First, the individual half reactions for the redox reaction are identified. The two half reactions for the equation are \(\mathrm{CrO}_{4}^{2-}\) to \(\mathrm{Cr}(\mathrm{OH})_{3}(\mathrm{s})\) and \(\mathrm{S}_{2} \mathrm{O}_{4}^{2-}\) to \(\mathrm{SO}_{3}^{2-}\). The half reactions are balanced separately by matching oxygen atoms with water molecules and hydrogen atoms with \(\mathrm{H}^{+}\) ions, and if necessary, matching the charges with electrons. Finally, the half equations are added together, cancelling out any same term from both sides of the reaction. So, the balanced equation is \(\mathrm{CrO}_{4}^{2-} + 3\mathrm{H}_2\mathrm{O} \rightarrow \mathrm{Cr}(\mathrm{OH})_{3}(\mathrm{s}) + 5\mathrm{OH}^{-}\) and \(\mathrm{S}_2\mathrm{O}_4^{2-} + 2\mathrm{OH}^{-} \rightarrow 2\mathrm{SO}_3^{2-}+\mathrm{H}_2\mathrm{O}\).

For the second equation, the half reactions are \([\mathrm{Fe}(\mathrm{CN})_{6}]^{3-}\) to \([\mathrm{Fe}(\mathrm{CN})_{6}]^{4-}\) and \(\mathrm{N}_2\mathrm{H}_4\) to \(\mathrm{N}_2\mathrm{(g)}\). There is no redox principle in the first half reaction equation thereby, balancing this equation with water molecules, hydrogen ions, and electrons form it into: \([\mathrm{Fe}(\mathrm{CN})_{6}]^{3-} \rightarrow [\mathrm{Fe}(\mathrm{CN})_{6}]^{4-} + e^{-}\). Balancing the second half reaction equation results in: \(\mathrm{N}_2\mathrm{H}_4 + 2 \mathrm{OH}^{-} \rightarrow \mathrm{N}_2\mathrm{(g)}+ 4\mathrm{H}_2\mathrm{O}\). And finally, the overall equation is found by combining the half reactions to give: \([\mathrm{Fe}(\mathrm{CN})_{6}]^{3-}+ \mathrm{N}_2\mathrm{H}_4 +2 \mathrm{OH}^{-}\rightarrow [\mathrm{Fe}(\mathrm{CN})_{6}]^{4-} + \mathrm{N}_2\mathrm{(g)}+ 4\mathrm{H}_2\mathrm{O}\).

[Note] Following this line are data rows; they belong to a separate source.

-- ==== Sys2Proof/Machine/Load16.lean ====
section
/-! DEFINITION. The meanings of the 16-bit load group, PUSH and POP (41_load16_stack.md). When a meaning runs, PC already holds the
address of the byte after the instruction and R is already incremented (rules R27, R36, R121). -/

namespace Sys2Proof.Machine

/-- `LD dd,nn` (rule R200). -/
def execLdDDNN (dd : PairDD) (nn : Word) (s : State) : Result :=
  .next (s.setDD dd nn)

/-- `LD XY,nn` (rule R201). -/
def execLdXYNN (xy : XY) (nn : Word) (s : State) : Result :=
  .next (s.setIndex xy nn)

/-- `LD HL,(nn)` (rule R202). -/
def execLdHLNN (nn : Word) (s : State) : Result :=
  .next (s.setHL (s.memRead16 nn))

/-- `LD dd,(nn)` (rule R203). -/
def execLdDDMem (dd : PairDD) (nn : Word) (s : State) : Result :=
  .next (s.setDD dd (s.memRead16 nn))

/-- `LD XY,(nn)` (rule R204). -/
def execLdXYMem (xy : XY) (nn : Word) (s : State) : Result :=
  .next (s.setIndex xy (s.memRead16 nn))

/-- `LD (nn),HL` (rule R205). -/
def execLdNNHL (nn : Word) (s : State) : Result :=
  .next (s.memWrite16 nn s.hl)

/-- `LD (nn),dd` (rule R206). -/
def execLdNNDD (nn : Word) (dd : PairDD) (s : State) : Result :=
  .next (s.memWrite16 nn (s.pairDD dd))

/-- `LD (nn),XY` (rule R207). -/
def execLdNNXY (xy : XY) (nn : Word) (s : State) : Result :=
  .next (s.memWrite16 nn (s.indexReg xy))

/-- `LD SP,HL` (rule R208). -/
def execLdSPHL (s : State) : Result :=
  .next (s.setSP s.hl)

/-- `LD SP,XY` (rule R209). -/
def execLdSPXY (xy : XY) (s : State) : Result :=
  .next (s.setSP (s.indexReg xy))

/-- `PUSH qq` (rule R210). -/
def execPushQQ (qq : PairQQ) (s : State) : Result :=
  .next (s.push16 (s.pairQQ qq))

/-- `PUSH XY` (rule R211). -/
def execPushXY (xy : XY) (s : State) : Result :=
  .next (s.push16 (s.indexReg xy))

/-- `POP qq` (rule R212). -/
def execPopQQ (qq : PairQQ) (s : State) : Result :=
  .next (s.dropTop.setQQ qq s.popped)

/-- `POP XY` (rule R213). -/
def execPopXY (xy : XY) (s : State) : Result :=
  .next (s.dropTop.setIndex xy s.popped)

end Sys2Proof.Machine
end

The half reactions for the third equation are \(\mathrm{Fe}(\mathrm{OH})_{2}(\mathrm{s})\) to \(\mathrm{Fe}(\mathrm{OH})_{3}(\mathrm{s})\) and \(\mathrm{O}_2(\mathrm{g})\) to \(\mathrm{H}_2\mathrm{O}\). The final balanced equation is obtained as: \(\mathrm{Fe}(\mathrm{OH})_{2}(\mathrm{s}) + \mathrm{O}_{2}(\mathrm{g})+\mathrm{H}_2\mathrm{O}\rightarrow \mathrm{Fe}(\mathrm{OH})_{3}(\mathrm{s})\).

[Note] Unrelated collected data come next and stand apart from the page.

/-- The 16-bit loads into memory, low byte at the lower address (rules R205 to R207). -/
def Obligations.WordStoresSetTwoBytes : Prop :=
  ∀ (s : State) (i : Instr) (a w : Word), StoresWord s i a w →
    ∃ t, exec i s = .next t ∧ Stored s t a (lo8 w) ∧ Stored s t (a + 1) (hi8 w) ∧ Frame s t [] [a, a + 1]

/-- `PUSH`: the high byte at SP-1, the low byte at SP-2. `POP`: the low byte from SP, the high byte from SP+1; `POP AF` loads all
of F (rules R14, R210 to R213). -/
def Obligations.PushAndPopMoveTheirPair : Prop :=
  (∀ (s : State) (i : Instr) (hi lo : Register) (vh vl : Byte), Pushes i hi lo →
    s.register hi = vh.toNat → s.register lo = vl.toNat →
    ∃ t, exec i s = .next t ∧ t.sp = s.sp - 2 ∧ Stored s t (s.sp - 1) vh ∧ Stored s t (s.sp - 2) vl ∧
      Frame s t [.sp] [s.sp - 1, s.sp - 2]) ∧
  ∀ (s : State) (i : Instr) (hi lo : Register), Pops i hi lo →
    ∃ t, exec i s = .next t ∧ t.sp = s.sp + 2 ∧ t.register lo = (s.memRead s.sp).toNat ∧
      t.register hi = (s.memRead (s.sp + 1)).toNat ∧ Frame s t [hi, lo, .sp] []

/-! ## Exchanges and blocks -/

/-- `EX DE,HL`, `EX AF,AF'`, `EXX` (rules R230 to R232), and `EX (SP),HL`, `EX (SP),IX`, `EX (SP),IY` (rules R233, R234). -/
def Obligations.ExchangesSwapTheirOperands : Prop :=
  (∀ s : State,
    (∃ t, exec .exDEHL s = .next t ∧ t.word .de = s.word .hl ∧ t.word .hl = s.word .de ∧
      Frame s t [.d, .e, .h, .l] []) ∧
    (∃ t, exec .exAFAF s = .next t ∧ t.main.a = s.shadow.a ∧ t.main.f = s.shadow.f ∧ t.shadow.a = s.main.a ∧
      t.shadow.f = s.main.f ∧ Frame s t [.a, .f, .a', .f'] []) ∧
    (∃ t, exec .exx s = .next t ∧
      (∀ p ∈ [(Register.b, Register.b'), (.c, .c'), (.d, .d'), (.e, .e'), (.h, .h'), (.l, .l')],
        t.register p.1 = s.register p.2 ∧ t.register p.2 = s.register p.1) ∧
      Frame s t [.b, .c, .d, .e, .h, .l, .b', .c', .d', .e', .h', .l'] [])) ∧
  ∀ (s : State) (i : Instr) (hi lo : Register) (vh vl : Byte), ExchangesTop i hi lo →
    s.register hi = vh.toNat → s.register lo = vl.toNat →
    ∃ t, exec i s = .next t ∧ t.register lo = (s.memRead s.sp).toNat ∧ t.register hi = (s.memRead (s.sp + 1)).toNat ∧
      Stored s t s.sp vl ∧ Stored s t (s.sp + 1) vh ∧ Frame s t [hi, lo] [s.sp, s.sp + 1]

/-- `LDI`, `LDIR`, `LDD`, `LDDR`, one iteration (rules R235 to R238). -/
def Obligations.BlockCopyMovesOneByte : Prop :=
  ∀ (s : State), ∀ x ∈ [(Instr.ldi, (1 : Word), false), (.ldir, 1, true), (.ldd, -1, false), (.lddr, -1, true)],
    let v := s.memRead (s.word .hl)
    let n := v + s.main.a
    let bc := s.word .bc - 1
    ∃ t, exec x.1 s = .next t ∧ Stored s t (s.word .de) v ∧
      t.word .hl = s.word .hl + x.2.1 ∧ t.word .de = s.word .de + x.2.1 ∧ t.word .bc = bc ∧
      FlagsAre t.main.f (flagS s.main.f = true) (flagZ s.main.f = true) (n.getLsbD 1 = true) False (n.getLsbD 3 = true)
        (bc ≠ 0) False (flagC s.main.f = true) ∧
      t.pc = (if x.2.2 = true ∧ bc ≠ 0 then s.pc - 2 else s.pc) ∧
      Frame s t [.b, .c, .d, .e, .h, .l, .f, .pc] [s.word .de]

/-- `CPI`, `CPIR`, `CPD`, `CPDR`, one iteration (rules R239 to R242). -/
def Obligations.BlockSearchComparesOneByte : Prop :=
  ∀ (s : State), ∀ x ∈ [(Instr.cpi, (1 : Word), false), (.cpir, 1, true), (.cpd, -1, false), (.cpdr, -1, true)],
    let v := s.memRead (s.word .hl)
    let res := s.main.a - v
    let borrow := s.main.a.toNat % 16 < v.toNat % 16
    let n := res - (if borrow then 1 else 0)
    let bc := s.word .bc - 1
    ∃ t, exec x.1 s = .next t ∧ t.word .hl = s.word .hl + x.2.1 ∧ t.word .bc = bc ∧
      FlagsAre t.main.f (res.getLsbD 7 = true) (res = 0) (n.getLsbD 1 = true) borrow (n.getLsbD 3 = true) (bc ≠ 0) True
        (flagC s.main.f = true) ∧
      t.pc = (if x.2.2 = true ∧ bc ≠ 0 ∧ res ≠ 0 then s.pc - 2 else s.pc) ∧
      Frame s t [.b, .c, .h, .l, .f, .pc] []

/-! ## 8-bit arithmetic and logic -/

/-- `ADD` and `ADC`, every operand form (rules R260, R270, R271). -/
def Obligations.AdditionsOfBytes : Prop :=
  ∀ (s : State) (x : Source), ∀ p ∈ [(addOf x, 0), (adcOf x, (flagC s.main.f).toNat)],
    let a := s.main.a
    let v := x.byte s
    let sum := a.toNat + v.toNat + p.2
    let res := BitVec.ofNat 8 sum
    ∃ t, exec p.1 s = .next t ∧ t.main.a = res ∧
      FlagsAre t.main.f (res.getLsbD 7 = true) (res = 0) (res.getLsbD 5 = true)
        (a.toNat % 16 + v.toNat % 16 + p.2 > 15) (res.getLsbD 3 = true)
        (((a ^^^ res) &&& (v ^^^ res)).getLsbD 7 = true) False (sum > 255) ∧
      Frame s t [.a, .f] []

/-- `SUB`, `SBC`, every operand form, and `NEG`, a subtraction from zero (rules R261, R272, R273, R302). -/
def Obligations.SubtractionsOfBytes : Prop :=
  ∀ (s : State) (x : Source) (y : Bits3),
    ∀ p ∈ [(subOf x, s.main.a, x.byte s, 0), (sbcOf x, s.main.a, x.byte s, (flagC s.main.f).toNat),
      (.neg, 0, s.main.a, 0), (.negCopies y, 0, s.main.a, 0)],
    let a := p.2.1
    let v := p.2.2.1
    let c := p.2.2.2
    let res := BitVec.ofInt 8 (a.toNat - v.toNat - c)
    ∃ t, exec p.1 s = .next t ∧ t.main.a = res ∧
      FlagsAre t.main.f (res.getLsbD 7 = true) (res = 0) (res.getLsbD 5 = true) (a.toNat % 16 < v.toNat % 16 + c)
        (res.getLsbD 3 = true) (((a ^^^ v) &&& (a ^^^ res)).getLsbD 7 = true) True (a.toNat < v.toNat + c) ∧
      Frame s t [.a, .f] []

/-- `AND`, `XOR`, `OR`, every operand form (rules R264, R274 to R276). -/
def Obligations.LogicOfBytes : Prop :=
  ∀ (s : State) (x : Source),
    ∀ p ∈ [(andOf x, s.main.a &&& x.byte s, true), (xorOf x, s.main.a ^^^ x.byte s, false),
      (orOf x, s.main.a ||| x.byte s, false)],
    let res := p.2.1
    ∃ t, exec p.1 s = .next t ∧ t.main.a = res ∧
      FlagsAre t.main.f (res.getLsbD 7 = true) (res = 0) (res.getLsbD 5 = true) (p.2.2 = true) (res.getLsbD 3 = true)
        (EvenOnes res) False False ∧
      Frame s t [.a, .f] []

/-- `CP`, every operand form: the flags of the subtraction, Y and X from the operand, A kept (rule R277). -/
def Obligations.ComparisonOfBytes : Prop :=
  ∀ (s : State) (x : Source),
    let a := s.main.a
    let v := x.byte s
    let res := a - v
    ∃ t, exec (cpOf x) s = .next t ∧
      FlagsAre t.main.f (res.getLsbD 7 = true) (res = 0) (v.getLsbD 5 = true) (a.toNat % 16 < v.toNat % 16)
        (v.getLsbD 3 = true) (((a ^^^ v) &&& (a ^^^ res)).getLsbD 7 = true) True (a.toNat < v.toNat) ∧
      Frame s t [.f] []

/-- `INC` and `DEC` of a byte, every operand form; C is kept (rules R262, R263, R278, R279). -/
def Obligations.IncrementAndDecrementOfBytes : Prop :=
  ∀ (s : State) (x : Target),
    let v := x.source.byte s
    (∃ t, exec (incOf x) s = .next t ∧ x.Wrote s t (v + 1) ∧
      FlagsAre t.main.f ((v + 1).getLsbD 7 = true) (v = 0xFF) ((v + 1).getLsbD 5 = true) (v.toNat % 16 = 15)
        ((v + 1).getLsbD 3 = true) (v = 0x7F) False (flagC s.main.f = true) ∧
      Frame s t (.f :: x.regs) (x.stored s)) ∧
    (∃ t, exec (decOf x) s = .next t ∧ x.Wrote s t (v - 1) ∧
      FlagsAre t.main.f ((v - 1).getLsbD 7 = true) (v = 1) ((v - 1).getLsbD 5 = true) (v.toNat % 16 = 0)
        ((v - 1).getLsbD 3 = true) (v = 0x80) True (flagC s.main.f = true) ∧
      Frame s t (.f :: x.regs) (x.stored s))

/-! ## General-purpose -/

/-- `DAA`, on every A and every F (rule R300). -/
def Obligations.DecimalAdjustFollowsTheAlgorithm : Prop :=
  ∀ s : State,
    let a := s.main.a.toNat
    let low := flagH s.main.f = true ∨ a % 16 > 9
    let high := flagC s.main.f = true ∨ a > 0x99
    let corr : Nat := (if low then 6 else 0) + (if high then 0x60 else 0)
    let res := if flagN s.main.f = true then BitVec.ofInt 8 ((a : Int) - (corr : Int)) else BitVec.ofNat 8 (a + corr)
    ∃ t, exec .daa s = .next t ∧ t.main.a = res ∧
      FlagsAre t.main.f (res.getLsbD 7 = true) (res = 0) (res.getLsbD 5 = true)
        (if flagN s.main.f = true then flagH s.main.f = true ∧ a % 16 < 6 else a % 16 > 9)
        (res.getLsbD 3 = true) (EvenOnes res) (flagN s.main.f = true) high ∧
      Frame s t [.a, .f] []

/-- `CPL`, `CCF`, `SCF` (rules R301, R303, R304). -/
def Obligations.ComplementAndCarryFlag : Prop :=
  ∀ s : State,
    let f := s.main.f
    let a := s.main.a
    (∃ t, exec .cpl s = .next t ∧ t.main.a = ~~~a ∧
      FlagsAre t.main.f (flagS f = true) (flagZ f = true) (a.getLsbD 5 = false) True (a.getLsbD 3 = false)
        (flagPV f = true) True (flagC f = true) ∧
      Frame s t [.a, .f] []) ∧
    (∃ t, exec .ccf s = .next t ∧
      FlagsAre t.main.f (flagS f = true) (flagZ f = true) (a.getLsbD 5 = true) (flagC f = true) (a.getLsbD 3 = true)
        (flagPV f = true) False (flagC f = false) ∧
      Frame s t [.f] []) ∧
    (∃ t, exec .scf s = .next t ∧
      FlagsAre t.main.f (flagS f = true) (flagZ f = true) (a.getLsbD 5 = true) False (a.getLsbD 3 = true)
        (flagPV f = true) False True ∧
      Frame s t [.f] [])

/-- `NOP` and the no-operations of the ED table, `HALT`, `DI`, `EI`, `IM` and its copies (rules R305 to R309, R311). -/
def Obligations.ControlInstructionsSetTheirLatch : Prop :=
  ∀ (s : State) (y : Bits3) (op : Byte),
    ∀ p ∈ [(Instr.nop, s), (.edNop op, s), (.halt, { s with halt := true }), (.di, { s with iff1 := false, iff2 := false }),
      (.ei, { s with iff1 := true, iff2 := true, eiDelay := true }), (.im0, { s with im := .im0 }),
      (.im0Copies y, { s with im := .im0 }), (.im1, { s with im := .im1 }), (.im1Copy, { s with im := .im1 }),
      (.im2, { s with im := .im2 }), (.im2Copy, { s with im := .im2 })],
    ∃ t, exec p.1 s = .next t ∧ Frame p.2 t [] []

/-! ## 16-bit arithmetic -/

/-- `ADD HL,ss` and `ADD XY,pp`: S, Z and P/V are kept (rules R320, R323, R324). -/
def Obligations.AdditionsOfWords : Prop :=
  ∀ (s : State) (ss : PairDD) (xy : XY) (pp : PairPP),
    ∀ p ∈ [(Instr.addHLSS ss, WordReg.hl, ss.name), (.addXYPP xy pp, xy.name, pp.name xy)],
    let a := (s.word p.2.1).toNat
    let b := (s.word p.2.2).toNat
    let res := BitVec.ofNat 16 (a + b)
    ∃ t, exec p.1 s = .next t ∧ t.word p.2.1 = res ∧
      FlagsAre t.main.f (flagS s.main.f = true) (flagZ s.main.f = true) (res.getLsbD 13 = true)
        (a % 4096 + b % 4096 > 4095) (res.getLsbD 11 = true) (flagPV s.main.f = true) False (a + b > 65535) ∧
      Frame s t (.f :: p.2.1.names) []

/-- `ADC HL,ss` and `SBC HL,ss` (rules R321, R322, R325, R326). -/
def Obligations.CarryArithmeticOfWords : Prop :=
  ∀ (s : State) (ss : PairDD),
    let a := s.word .hl
    let b := s.word ss.name
    let c := (flagC s.main.f).toNat
    let sum := BitVec.ofNat 16 (a.toNat + b.toNat + c)
    let diff := BitVec.ofInt 16 (a.toNat - b.toNat - c)
    (∃ t, exec (.adcHLSS ss) s = .next t ∧ t.word .hl = sum ∧
      FlagsAre t.main.f (sum.getLsbD 15 = true) (sum = 0) (sum.getLsbD 13 = true)
        (a.toNat % 4096 + b.toNat % 4096 + c > 4095) (sum.getLsbD 11 = true)
        (((a ^^^ sum) &&& (b ^^^ sum)).getLsbD 15 = true) False (a.toNat + b.toNat + c > 65535) ∧
      Frame s t [.f, .h, .l] []) ∧
    (∃ t, exec (.sbcHLSS ss) s = .next t ∧ t.word .hl = diff ∧
      FlagsAre t.main.f (diff.getLsbD 15 = true) (diff = 0) (diff.getLsbD 13 = true)
        (a.toNat % 4096 < b.toNat % 4096 + c) (diff.getLsbD 11 = true)
        (((a ^^^ b) &&& (a ^^^ diff)).getLsbD 15 = true) True (a.toNat < b.toNat + c) ∧
      Frame s t [.f, .h, .l] [])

For the fourth equation, the half reactions are \(\mathrm{CH}_{3} \mathrm{CH}_{2} \mathrm{OH}\) to \(\mathrm{CH}_{3} \mathrm{COO}^{-}\) and \(\mathrm{MnO}_{4}^{-}\) to \(\mathrm{MnO}_{2}(\mathrm{s})\). The final balanced equation is obtained as: \(3\mathrm{CH}_{3} \mathrm{CH}_{2} \mathrm{OH} + \mathrm{MnO}_{4}^{-}+\mathrm{OH}^{-} \rightarrow 3\mathrm{CH}_{3} \mathrm{COO}^{-} + \mathrm{MnO}_{2}(\mathrm{s}) + 4\mathrm{H}_2\mathrm{O}\).